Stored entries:
..........

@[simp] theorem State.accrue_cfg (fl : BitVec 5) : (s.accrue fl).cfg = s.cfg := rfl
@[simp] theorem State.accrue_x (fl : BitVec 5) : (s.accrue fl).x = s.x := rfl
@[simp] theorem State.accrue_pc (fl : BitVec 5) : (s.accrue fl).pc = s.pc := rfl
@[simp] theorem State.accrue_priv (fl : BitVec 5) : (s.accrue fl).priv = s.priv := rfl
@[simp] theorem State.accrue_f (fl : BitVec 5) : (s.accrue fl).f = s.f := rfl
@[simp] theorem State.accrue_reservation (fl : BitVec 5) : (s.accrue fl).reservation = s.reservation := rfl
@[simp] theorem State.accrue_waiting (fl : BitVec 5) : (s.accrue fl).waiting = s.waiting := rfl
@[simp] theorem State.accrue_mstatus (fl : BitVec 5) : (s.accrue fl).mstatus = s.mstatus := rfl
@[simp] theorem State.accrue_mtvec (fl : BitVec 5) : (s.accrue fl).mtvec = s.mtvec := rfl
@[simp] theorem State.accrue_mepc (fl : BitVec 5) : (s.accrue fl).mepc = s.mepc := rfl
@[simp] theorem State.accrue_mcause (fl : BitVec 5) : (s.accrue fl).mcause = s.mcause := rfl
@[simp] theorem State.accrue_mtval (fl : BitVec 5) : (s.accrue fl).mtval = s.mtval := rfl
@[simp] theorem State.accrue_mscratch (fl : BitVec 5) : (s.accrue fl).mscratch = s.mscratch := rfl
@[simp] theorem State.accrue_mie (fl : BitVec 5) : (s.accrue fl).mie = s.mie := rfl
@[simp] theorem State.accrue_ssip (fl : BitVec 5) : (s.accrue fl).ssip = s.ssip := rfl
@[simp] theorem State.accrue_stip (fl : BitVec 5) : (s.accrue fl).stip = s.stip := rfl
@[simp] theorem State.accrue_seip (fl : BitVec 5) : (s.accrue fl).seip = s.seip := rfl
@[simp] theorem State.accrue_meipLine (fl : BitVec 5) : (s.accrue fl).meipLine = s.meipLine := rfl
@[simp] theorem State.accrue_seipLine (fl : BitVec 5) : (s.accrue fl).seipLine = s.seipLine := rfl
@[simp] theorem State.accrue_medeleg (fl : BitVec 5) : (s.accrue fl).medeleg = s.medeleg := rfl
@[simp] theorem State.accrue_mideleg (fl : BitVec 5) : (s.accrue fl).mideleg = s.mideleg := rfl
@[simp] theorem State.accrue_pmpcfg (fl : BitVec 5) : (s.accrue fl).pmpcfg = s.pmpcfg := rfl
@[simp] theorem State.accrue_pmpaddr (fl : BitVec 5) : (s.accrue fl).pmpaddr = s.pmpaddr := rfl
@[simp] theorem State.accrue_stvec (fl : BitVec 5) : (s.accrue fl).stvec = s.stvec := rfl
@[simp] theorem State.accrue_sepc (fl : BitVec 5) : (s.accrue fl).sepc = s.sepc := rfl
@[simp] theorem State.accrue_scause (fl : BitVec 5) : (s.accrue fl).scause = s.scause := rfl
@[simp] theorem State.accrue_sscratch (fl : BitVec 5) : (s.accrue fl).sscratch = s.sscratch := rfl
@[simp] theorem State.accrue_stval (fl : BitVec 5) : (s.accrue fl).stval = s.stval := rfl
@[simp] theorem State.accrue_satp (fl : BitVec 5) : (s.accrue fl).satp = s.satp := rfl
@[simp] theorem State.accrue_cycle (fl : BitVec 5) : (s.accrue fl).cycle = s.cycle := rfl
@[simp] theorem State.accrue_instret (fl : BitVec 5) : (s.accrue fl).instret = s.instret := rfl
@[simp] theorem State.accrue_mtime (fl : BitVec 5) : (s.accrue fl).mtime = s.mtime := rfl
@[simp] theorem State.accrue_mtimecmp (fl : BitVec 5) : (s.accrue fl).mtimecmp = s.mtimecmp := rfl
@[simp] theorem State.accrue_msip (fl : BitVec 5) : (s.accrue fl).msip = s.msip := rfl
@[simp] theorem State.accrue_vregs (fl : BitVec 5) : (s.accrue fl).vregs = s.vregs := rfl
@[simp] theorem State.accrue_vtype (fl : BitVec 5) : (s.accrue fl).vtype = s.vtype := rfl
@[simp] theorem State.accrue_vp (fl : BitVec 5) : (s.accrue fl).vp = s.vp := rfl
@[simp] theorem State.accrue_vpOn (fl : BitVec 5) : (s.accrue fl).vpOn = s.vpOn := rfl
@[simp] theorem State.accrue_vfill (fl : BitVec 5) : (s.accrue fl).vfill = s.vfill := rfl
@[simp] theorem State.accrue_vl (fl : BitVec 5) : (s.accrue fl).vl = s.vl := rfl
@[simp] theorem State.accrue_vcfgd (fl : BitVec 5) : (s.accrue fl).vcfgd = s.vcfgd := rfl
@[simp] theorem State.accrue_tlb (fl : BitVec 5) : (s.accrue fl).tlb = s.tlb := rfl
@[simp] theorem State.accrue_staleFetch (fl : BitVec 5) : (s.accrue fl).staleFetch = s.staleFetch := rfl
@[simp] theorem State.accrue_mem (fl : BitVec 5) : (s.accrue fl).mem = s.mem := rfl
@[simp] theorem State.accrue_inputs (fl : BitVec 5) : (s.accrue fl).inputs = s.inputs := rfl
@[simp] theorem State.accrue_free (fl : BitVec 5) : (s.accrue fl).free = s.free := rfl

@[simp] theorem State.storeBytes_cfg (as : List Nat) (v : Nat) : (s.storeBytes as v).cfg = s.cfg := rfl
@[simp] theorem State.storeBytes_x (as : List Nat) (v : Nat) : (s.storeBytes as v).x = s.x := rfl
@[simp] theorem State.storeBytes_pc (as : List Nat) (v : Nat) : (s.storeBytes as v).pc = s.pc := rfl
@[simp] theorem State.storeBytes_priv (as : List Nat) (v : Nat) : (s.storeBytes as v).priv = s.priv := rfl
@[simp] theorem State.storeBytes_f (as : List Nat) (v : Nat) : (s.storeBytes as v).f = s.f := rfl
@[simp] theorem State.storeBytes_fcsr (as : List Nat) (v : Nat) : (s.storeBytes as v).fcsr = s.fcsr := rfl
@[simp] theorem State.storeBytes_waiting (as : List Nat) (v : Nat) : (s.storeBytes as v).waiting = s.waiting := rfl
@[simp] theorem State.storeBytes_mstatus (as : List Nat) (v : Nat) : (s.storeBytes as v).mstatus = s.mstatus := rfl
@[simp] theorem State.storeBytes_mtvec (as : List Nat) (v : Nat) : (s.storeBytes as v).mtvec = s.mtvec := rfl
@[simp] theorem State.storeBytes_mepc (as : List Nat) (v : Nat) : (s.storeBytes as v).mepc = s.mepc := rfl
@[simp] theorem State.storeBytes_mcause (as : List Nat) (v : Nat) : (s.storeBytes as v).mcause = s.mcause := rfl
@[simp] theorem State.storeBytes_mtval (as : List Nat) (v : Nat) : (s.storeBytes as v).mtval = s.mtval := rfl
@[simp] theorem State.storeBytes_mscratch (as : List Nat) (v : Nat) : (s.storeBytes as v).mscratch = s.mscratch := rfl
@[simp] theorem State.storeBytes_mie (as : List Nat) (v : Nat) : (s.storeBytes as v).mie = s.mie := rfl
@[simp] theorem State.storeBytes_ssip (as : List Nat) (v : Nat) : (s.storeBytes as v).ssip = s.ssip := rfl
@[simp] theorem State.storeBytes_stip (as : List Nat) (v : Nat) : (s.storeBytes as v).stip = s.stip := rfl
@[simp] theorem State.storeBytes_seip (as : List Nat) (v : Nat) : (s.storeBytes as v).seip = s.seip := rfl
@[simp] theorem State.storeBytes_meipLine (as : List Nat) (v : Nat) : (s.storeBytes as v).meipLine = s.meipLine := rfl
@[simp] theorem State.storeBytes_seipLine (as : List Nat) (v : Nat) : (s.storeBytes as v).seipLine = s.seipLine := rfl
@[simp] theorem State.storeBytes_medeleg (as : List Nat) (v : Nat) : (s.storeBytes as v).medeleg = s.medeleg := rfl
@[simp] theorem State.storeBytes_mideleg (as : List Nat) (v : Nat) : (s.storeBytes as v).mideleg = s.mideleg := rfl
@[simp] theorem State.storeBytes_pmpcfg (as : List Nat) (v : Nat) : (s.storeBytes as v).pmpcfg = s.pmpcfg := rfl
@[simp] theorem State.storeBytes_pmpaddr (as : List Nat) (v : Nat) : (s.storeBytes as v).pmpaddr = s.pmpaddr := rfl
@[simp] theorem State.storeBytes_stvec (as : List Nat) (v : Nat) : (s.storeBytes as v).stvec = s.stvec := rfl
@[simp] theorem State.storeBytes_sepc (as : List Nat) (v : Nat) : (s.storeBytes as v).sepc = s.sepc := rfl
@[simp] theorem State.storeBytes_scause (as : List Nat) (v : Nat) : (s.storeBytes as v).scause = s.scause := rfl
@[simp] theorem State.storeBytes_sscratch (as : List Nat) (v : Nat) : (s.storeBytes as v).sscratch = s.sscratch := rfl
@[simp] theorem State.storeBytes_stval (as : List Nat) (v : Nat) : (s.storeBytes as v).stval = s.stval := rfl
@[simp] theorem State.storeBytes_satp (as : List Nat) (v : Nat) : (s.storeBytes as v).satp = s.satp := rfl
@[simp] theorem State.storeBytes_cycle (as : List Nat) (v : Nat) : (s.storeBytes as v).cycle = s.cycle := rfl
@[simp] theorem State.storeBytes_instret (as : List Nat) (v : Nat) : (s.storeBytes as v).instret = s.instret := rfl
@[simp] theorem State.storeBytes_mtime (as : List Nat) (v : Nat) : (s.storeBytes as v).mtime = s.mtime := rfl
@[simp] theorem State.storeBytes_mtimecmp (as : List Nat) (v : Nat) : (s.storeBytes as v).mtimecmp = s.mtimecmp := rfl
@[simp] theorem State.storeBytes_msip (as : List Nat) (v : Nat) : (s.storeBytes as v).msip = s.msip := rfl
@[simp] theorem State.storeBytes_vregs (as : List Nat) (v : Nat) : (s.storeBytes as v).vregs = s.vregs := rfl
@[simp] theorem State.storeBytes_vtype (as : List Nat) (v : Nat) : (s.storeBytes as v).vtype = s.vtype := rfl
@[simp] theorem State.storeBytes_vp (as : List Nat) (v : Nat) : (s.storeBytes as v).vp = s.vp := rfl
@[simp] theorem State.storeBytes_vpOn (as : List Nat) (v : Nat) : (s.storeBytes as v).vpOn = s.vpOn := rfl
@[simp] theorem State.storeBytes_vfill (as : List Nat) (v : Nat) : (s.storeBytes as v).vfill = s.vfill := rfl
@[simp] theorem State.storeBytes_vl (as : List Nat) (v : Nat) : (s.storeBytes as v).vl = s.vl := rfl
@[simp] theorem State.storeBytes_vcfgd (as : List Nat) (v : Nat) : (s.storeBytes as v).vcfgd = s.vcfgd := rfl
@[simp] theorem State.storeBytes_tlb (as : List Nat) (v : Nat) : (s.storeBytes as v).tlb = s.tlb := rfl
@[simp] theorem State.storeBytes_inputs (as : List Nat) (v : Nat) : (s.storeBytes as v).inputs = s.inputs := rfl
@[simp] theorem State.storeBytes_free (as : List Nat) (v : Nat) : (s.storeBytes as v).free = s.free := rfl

..........

TASK DETAILS: Look for the word "vpOn" in the data, then return every line that contains it.

TASK OUTPUT:
@[simp] theorem State.accrue_vpOn (fl : BitVec 5) : (s.accrue fl).vpOn = s.vpOn := rfl
@[simp] theorem State.storeBytes_vpOn (as : List Nat) (v : Nat) : (s.storeBytes as v).vpOn = s.vpOn := rfl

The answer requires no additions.